Regardless of how the crisis is eventually resolved, and from whatever low point we must begin, it is the medical school professors who bear the crucial responsibility for training and education. The question remains: what will be the foundation upon which medical school professors stand? According to the annual graduation survey conducted by Yonsei University College of Medicine, students opting for so-called “essential medical specialties” primarily cited personal values and preferences as their reasons for their choice, a trend consistent across both popular and essential specialties. However, those drawn to essential specialties demonstrated a higher commitment to aligning their career choices with their values. These students acknowledged the challenges of opening a private practice, the uncertainty of income, and the lower social prestige associated with essential medical fields. Despite these obstacles, they expressed a strong inclination to pursue these fields [17]. Regrettably, the recent medical crisis has led to a sharp decline in the number of students choosing essential medical specialties, with a significant drop in those seeking residency training. Furthermore, those still interested in essential fields are now considering training opportunities abroad [18]. Government policies aimed at bolstering medical personnel in essential fields and developing regional healthcare systems have made it increasingly difficult to secure specialists in these areas. This abyss is the starting point for medical school professors.
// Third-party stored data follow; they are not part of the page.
-- ==== Sys2Proof/Machine/Fit.lean ====
section
/-! DEFINITION. When operations start and continue (R142, R518), and their pre-emption (R67) and cancellation (R70, R71). -/
namespace Sys2Proof.Machine

/-- Does the load of the command in slot `k` fit on every slice beside what runs there (R142, R518)? -/
def loadFits (s : State) (k : Nat) (c : Cmd) : Bool :=
  c.loads.all fun l => decide (10 * (loadSum s l.1 (fun j d => j != k && (d.st == .running || d.st == .stopping)) + galLoad s l.1 + l.2) ≤ 9 * sliceRate s l.1)

/-- The running operation that is pre-empted first for `c`: of lower priority on a slice of `c`, lowest priority first,
within a priority the one that started most recently (R518). -/
def victim (s : State) (c : Cmd) : Option (Nat × Cmd) :=
  s.store.cmds.foldl (fun best e =>
    if e.2.st != .running || decide (e.2.prio ≤ c.prio) || !shareSlice c e.2 then best
    else match best with
      | none => some e
      | some b => if b.2.prio < e.2.prio || (b.2.prio == e.2.prio && decide (b.2.startedAt < e.2.startedAt)) then some e else best) none

/-- Pre-empts an operation between granules (R67, R68); silent. -/
def preempt (s : State) (k : Nat) (c : Cmd) : State := s.setCmd k { c with st := .preempted }

/-- Makes room for the command in slot `k`: pre-empts only as many operations as the fit needs; none where it does not fit even
then, and nothing is pre-empted. `fuel` bounds the operations. -/
def makeRoom (k : Nat) (c : Cmd) : Nat → State → Option State
  | 0, s => if loadFits s k c then some s else none
  | fuel + 1, s =>
    if loadFits s k c then some s
    else match victim s c with
      | some (j, d) => makeRoom k c fuel (preempt s j d)
      | none => none

/-- Does an operation wait for rate: granular, ready or stopped between granules? A contribution does once its step has all its marks. -/
def waitsRate (s : State) (c : Cmd) : Bool :=
  c.loads != [] && (c.st == .ready || c.st == .preempted || c.st == .resuming)
    && (c.started || opcodeOf c.raw != 0x0311
      || (s.slot (c.par 16 2)).any fun x => c.par 20 4 == x.k && decide (x.n ≤ x.marked.length))

/-- The order in which free rate is offered (R518): priority, then those that have started, then acceptance. -/
def offeredBefore (d c : Cmd) : Bool :=
  decide (d.prio < c.prio) || (d.prio == c.prio &&
    ((d.started && !c.started) || (d.started == c.started && decide (d.seq < c.seq))))

/-- Is free rate offered to another operation first: one of its own priority on a shared slice, or one of higher priority that
fits? -/
def overtakes (s : State) (k : Nat) (c : Cmd) : Bool :=
  s.store.cmds.any fun e => e.1 != k && waitsRate s e.2 && shareSlice c e.2 && offeredBefore e.2 c
    && (e.2.prio == c.prio || (makeRoom e.1 e.2 s.store.cmds.length s).isSome)

/-- Starts or continues an operation where its load fits (R518); `none` leaves it held. The first start of one that SCH runs as library runs
counts in the clusters of its choice (R194, R234, R270; log 15). -/
def startOp (s : State) (k : Nat) (c : Cmd) : Option State :=
  if overtakes s k c then none
  else (makeRoom k c s.store.cmds.length s).map fun s1 =>
    let s1 := if c.started || !nmoOp (opcodeOf c.raw) then s1
      else (((Config.libClusters (opcodeOf c.raw) c.rAdm c.seq).filter fun n => decide (n < 40)).eraseDups).foldl cluRun s1
    s1.setCmd k { c with st := .running, started := true, startedAt := if c.started then c.startedAt else s.now }

/-- Ends a command whose cancellation was pending at its granule boundary (R70); the CANCEL's reply follows. -/
def endCancelled (s : State) (k : Nat) : State :=
  match s.cmd k with
  | none => s
  | some c => settle (finish s k stCANCELLED c.progress)
/-- After a unit of a command that stood as `c`: a pending cancellation takes effect where the unit is done, or where a fault
suspended the command (R70, R71). -/
def afterUnit (c : Cmd) (s : State) (k : Nat) : State :=
  match s.cmd k with
  | some d => if c.st == .stopping && (decide (c.progress < d.progress) || d.st == .suspended) then endCancelled s k else s
  | none => s

end Sys2Proof.Machine
end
Therefore, we must prepare for future education and training, which at a minimum involves initiating a discussion. If some residents return without a plan to enhance their training, we will inevitably fall back into our old ways due to a lack of preparation. In such a scenario, it is predictable that residents will express their frustration, remarking, ‘See, nothing has changed at all.’ Currently, medical school professors are overwhelmed, and it is unclear which solutions should be implemented. However, even in the absence of immediate solutions, it is crucial that we confront and discuss these issues.

8. We must confront reality by testifying

Even though the statements from medical school deans and professors did not cause a public uproar, the universities and faculty members faced significant pressure from relevant government departments after voicing their opinions. University leaders were particularly worried that their involvement in national projects might be jeopardized. It would be more precise to say that they became apprehensive. While no one publicly acknowledged this pressure, it was undeniably a concern for university authorities. The autonomy of universities, along with the academic and research freedom that higher education institutions should possess, are essential for the growth and sustenance of scholarship and education. However, in light of the 2024 medical crisis, it is imperative to reevaluate whether Korean universities truly enjoy sufficient policy autonomy and academic freedom.

Therefore, one might wonder about the significance of medical school professors speaking out on education and training in such circumstances. Expert opinions and well-reasoned arguments based on professional insights are not always accepted or considered. Isn’t it typical for groups entrusted with power to make decisions that consolidate their own authority? While there are reasons and justifications presented, the primary driver of policy decisions is ultimately voter support. The government’s decision to increase medical school seats was framed as a part of medical reform, but the discussions and decisions on pressing medical reform issues were sidelined, rendering the decision largely ineffective for the current medical landscape. Political critics and the media perceive the rushed announcement of this decision, which increases educational responsibilities and burdens the medical sector without thorough consideration and consensus, as a politically motivated act in anticipation of elections. In this context, it is indeed challenging for expert opinions that oppose government policies to be taken into account.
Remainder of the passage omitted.